Third, the Chancery Court found that the record — supplemented by numerous documents obtained through a Section 220 production and incorporated by reference into the pleadings — supported an explicit finding of scienter. In particular, the Chancery Court referred to a “lessons learned” email wherein one Board member circulated a series of points based on his prior board experience and suggested board meetings always begin with a review of product quality and safety. According to the Court, this communication (and those similar to it) confirmed that the Board knew it should already have had better oversight mechanisms in place. The Chancery Court similarly criticized the Board’s public statements where it purported to be taking safety precautions the Company was not in fact taking. This “public crowing” further revealed that the Board knew what it should have been doing all along. The Chancery Court also found that Plaintiffs had stated a claim under prong two of Caremark, based on allegations that the Board “passively accepted” management’s assurances that the 737 Max was safe, and that it did not take action in the face of alleged red flags such as the Lion Air crash and a Wall Street Journal article documenting engineering defects in the 737 Max.

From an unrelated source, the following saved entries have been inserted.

/-- The arbiter takes, at an End that is not OPEN and whose transmitter is free, the next frame in its order, and the
transmitter numbers it with the next transmit sequence and sends it with its CRC. The frame leaves its slot, where a held
frame moves in, its queue, or its offer, which ends with the last End that takes it. A source's frame goes into its slot,
or is held while the slot is full, in place of one already held; at an OPEN End it is discarded. An End that stops being
usable takes a waiting offer and discards it at that moment, before the node acts on the change (at an End that enters DOWN
or JOINING that order is the model's: log 30): a broadcast that waits there alone completes SENT, the deadline of a unicast
starts where the node keeps its consist, as a member does that loses its tail-ward End, or has none, and a NOTE is lost. The
leaving of a head's own CALL records its moment and starts the Cycle Timeout, the period timer and the refresh timer; that
of a head's own ORDER sets First Sent where it is still clear, and that of a RELEASE sets Last Release Sent and takes the
proof back; every other leaving leaves the head parts alone (how the model tells a head's own frame: log 16; a node that is
not HEADING records no leaving: log 38). -/
def Obligations.TheArbiterSendsTheNextFrameInOrder : Prop :=
  (∀ (s : State) (e : EndId), s.power.held = false → s.asleep = false →
    (∀ f, (s.lineEnd e).link ≠ .opened → (s.lineEnd e).sending = none → NextFrame s e f →
      ∃ t, exec (.arbiterTake e) s = .next t
        ∧ (t.lineEnd e).txSequence = nextWrap 255 (s.lineEnd e).txSequence
        ∧ (t.lineEnd e).sending = some (f.wire (nextWrap 255 (s.lineEnd e).txSequence))
        ∧ t.power = s.power ∧ t.inaug = s.inaug ∧ t.grants = s.grants ∧ t.stage = s.stage
        ∧ t.lineEnd e.other = s.lineEnd e.other
        ∧ OnlyChanges [.endOf e, .moments, .cycle, .door, .tracking, .messages, .portOf .portA, .portOf .portB] s t
        ∧ (∀ x, (s.lineEnd e).slots.first = some (x, f) →
            t.lineEnd e = { s.lineEnd e with
              slots := (s.lineEnd e).slots.set x { slot := ((s.lineEnd e).slots.get x).held, held := none }
              txSequence := (t.lineEnd e).txSequence, sending := (t.lineEnd e).sending }
            ∧ t.msg = s.msg
            ∧ (let m : Moment := { time := s.now, order := s.moments + 1 }
              let o := OrderFrame.ofPayload f.payload
              let ownCall := fun a : ActiveConsist => x = .cycle ∧ f.kind = .call
                ∧ identityAt f.payload 0 = a.identity ∧ num16 f.payload 6 = s.cycle.number
              let ownOrder := fun a : ActiveConsist => x = .door ∧ f.kind = .order ∧ o.identity.head = a.identity.head
              (∀ a, s.active = some a → s.heading = true → e = a.headward.other →
                (ownCall a → t.moments = s.moments + 1 ∧ (t.door, t.track) = (s.door, s.track) ∧ NoEvent s t
                  ∧ t.cycle = { s.cycle with
                      lastCallLeft := some m
                      cycleTimeout := if a.length = 1 then none else some (s.now + (10 + a.length) * 1000)
                      periodTimer := some (s.now + s.cycle.timing.cyclePeriod * 1000)
                      refreshTimer := some (s.now + s.cycle.timing.quietRefresh * 1000) })
                ∧ (ownOrder a → t.moments = s.moments + 1 ∧ t.cycle = s.cycle
                  ∧ t.track.outstanding = s.track.outstanding.map (fun r =>
                      if r.id = o.id ∧ o.identity = a.identity ∧ r.firstSent = none then { r with firstSent := some m }
                      else r)
                  ∧ t.track.lastProved = s.track.lastProved
                  ∧ (o.action = 1 → t.door = { s.door with lastReleaseSent := some m }
                    ∧ t.track.proved = false ∧ t.track.lifetime = none)
                  ∧ (o.action ≠ 1 → t.door = s.door ∧ NoEvent s t
                    ∧ (t.track.proved, t.track.lifetime) = (s.track.proved, s.track.lifetime))))
              ∧ (s.heading = false
                  ∨ (∀ a, s.active = some a → e ≠ a.headward.other ∨ ¬ownCall a ∧ ¬ownOrder a) →
                (t.cycle, t.door, t.track) = (s.cycle, s.door, s.track) ∧ t.moments = s.moments ∧ NoEvent s t)))
        ∧ ((s.lineEnd e).slots.first = none →
            t.lineEnd e = { s.lineEnd e with
              throughQueue := (s.lineEnd e).throughQueue.drop 1
              txSequence := (t.lineEnd e).txSequence, sending := (t.lineEnd e).sending }
            ∧ (t.cycle, t.door, t.track) = (s.cycle, s.door, s.track) ∧ NoEvent s t
            ∧ ((s.lineEnd e).throughQueue ≠ [] → t.msg = s.msg)
            ∧ ((s.lineEnd e).throughQueue = [] → t.offeredTo e = none ∧ t.offeredTo e.other = s.offeredTo e.other
              ∧ ∀ o, s.msg.offer = some o →
                t.msg.offer = (if o.waitsAt e.other then some (o.takenAt e) else none)
                ∧ (∀ n, o.kind = .unicast n → t.msg = { s.msg with
                    offer := t.msg.offer
                    inFlight := s.msg.inFlight.map fun x =>
                      if x.buffer = n then { x with deadline := some (s.now + 250000) } else x })
                ∧ (o.kind = .note ∨ o.waitsAt e.other = true → t.msg.buffers = s.msg.buffers)
                ∧ ∀ n, o.kind = .broadcast n → o.waitsAt e.other = false → n < s.msg.buffers.length →
                    ∀ p, (s.buffer n).state.owner = some p → t.bufferState n = .inbound p
                      ∧ (t.buffer n).bytes = (s.buffer n).bytes.set 7 5
                      ∧ t.queues p = { s.queues p with inbound := (s.queues p).inbound ++ [n] })))
    ∧ ((s.lineEnd e).link = .opened ∨ (s.lineEnd e).sending ≠ none → exec (.arbiterTake e) s = .next s))
  ∧ ∀ (s : State) (e : EndId) (x : Source) (f : Frame),
    let old := (s.lineEnd e).slots.get x
    ((s.lineEnd e).link = .opened → s.place e x f = s)
    ∧ ((s.lineEnd e).link ≠ .opened → OnlyChanges [.endOf e] s (s.place e x f)
      ∧ (s.place e x f).lineEnd e = { s.lineEnd e with
          slots := (s.lineEnd e).slots.set x
            (if old.slot = none then { slot := some f, held := old.held }
             else { slot := old.slot, held := some f }) })
  ∧ ∀ (s : State) (e : EndId) (old : LinkState) (o : Offer), (s.lineEnd e).link ≠ old → s.usable e = false →
    s.msg.offer = some o → o.waitsAt e = true →
    let t := s.reportEnd e old
    t.offeredTo e = none
    ∧ (o.waitsAt e.other = false → t.msg.offer = none)
    ∧ (∀ n p, o.kind = .broadcast n → o.waitsAt e.other = false → n < s.msg.buffers.length →
        (∀ x ∈ s.msg.inFlight, x.buffer ≠ n) → (s.buffer n).state.owner = some p →
        t.bufferState n = .inbound p ∧ (t.buffer n).bytes = (s.buffer n).bytes.set 7 5)
    ∧ (∀ n, o.kind = .unicast n →
        s.inaug.role = .unassigned ∨ (∃ a, s.active = some a ∧ s.heading = false ∧ e = a.headward.other) →
        t.msg = { s.msg with
          offer := if o.waitsAt e.other then some (o.takenAt e) else none
          inFlight := s.msg.inFlight.map fun x =>
            if x.buffer = n then { x with deadline := some (s.now + 250000) } else x })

The Chancery Court separately granted the portions of the motion to dismiss related to allegations concerning the CEO’s termination, as well as claims against the officers. As to the former, the Court noted that Plaintiffs did not “meaningfully challenge” the Board’s independence in this regard. And, even if the termination was designed for the CEO “to go quietly and with full pockets to avoid further public criticism,” it was reasonable for the Board to infer “that doing so was in furtherance of the legitimate business objective of avoiding further reputational and financial harm to the Company.” As to the latter, the Court noted that the Board was capable of pursuing claims against officers. This aspect of the decision presents an interesting procedural situation in which the litigation against the directors may proceed at the same time many of those same directors must determine whether to pursue claims against officers based on the same underlying facts.
While Boeing does not alter the Caremark standard, it serves as a reminder that boards should not take a passive oversight approach to their company’s “mission critical” issues. In this regard, boards should assess steps they are taking to document their diligence of such issues, particularly in light of the potential that stockholders may seek discovery of such records in connection with Section 220 demands or otherwise.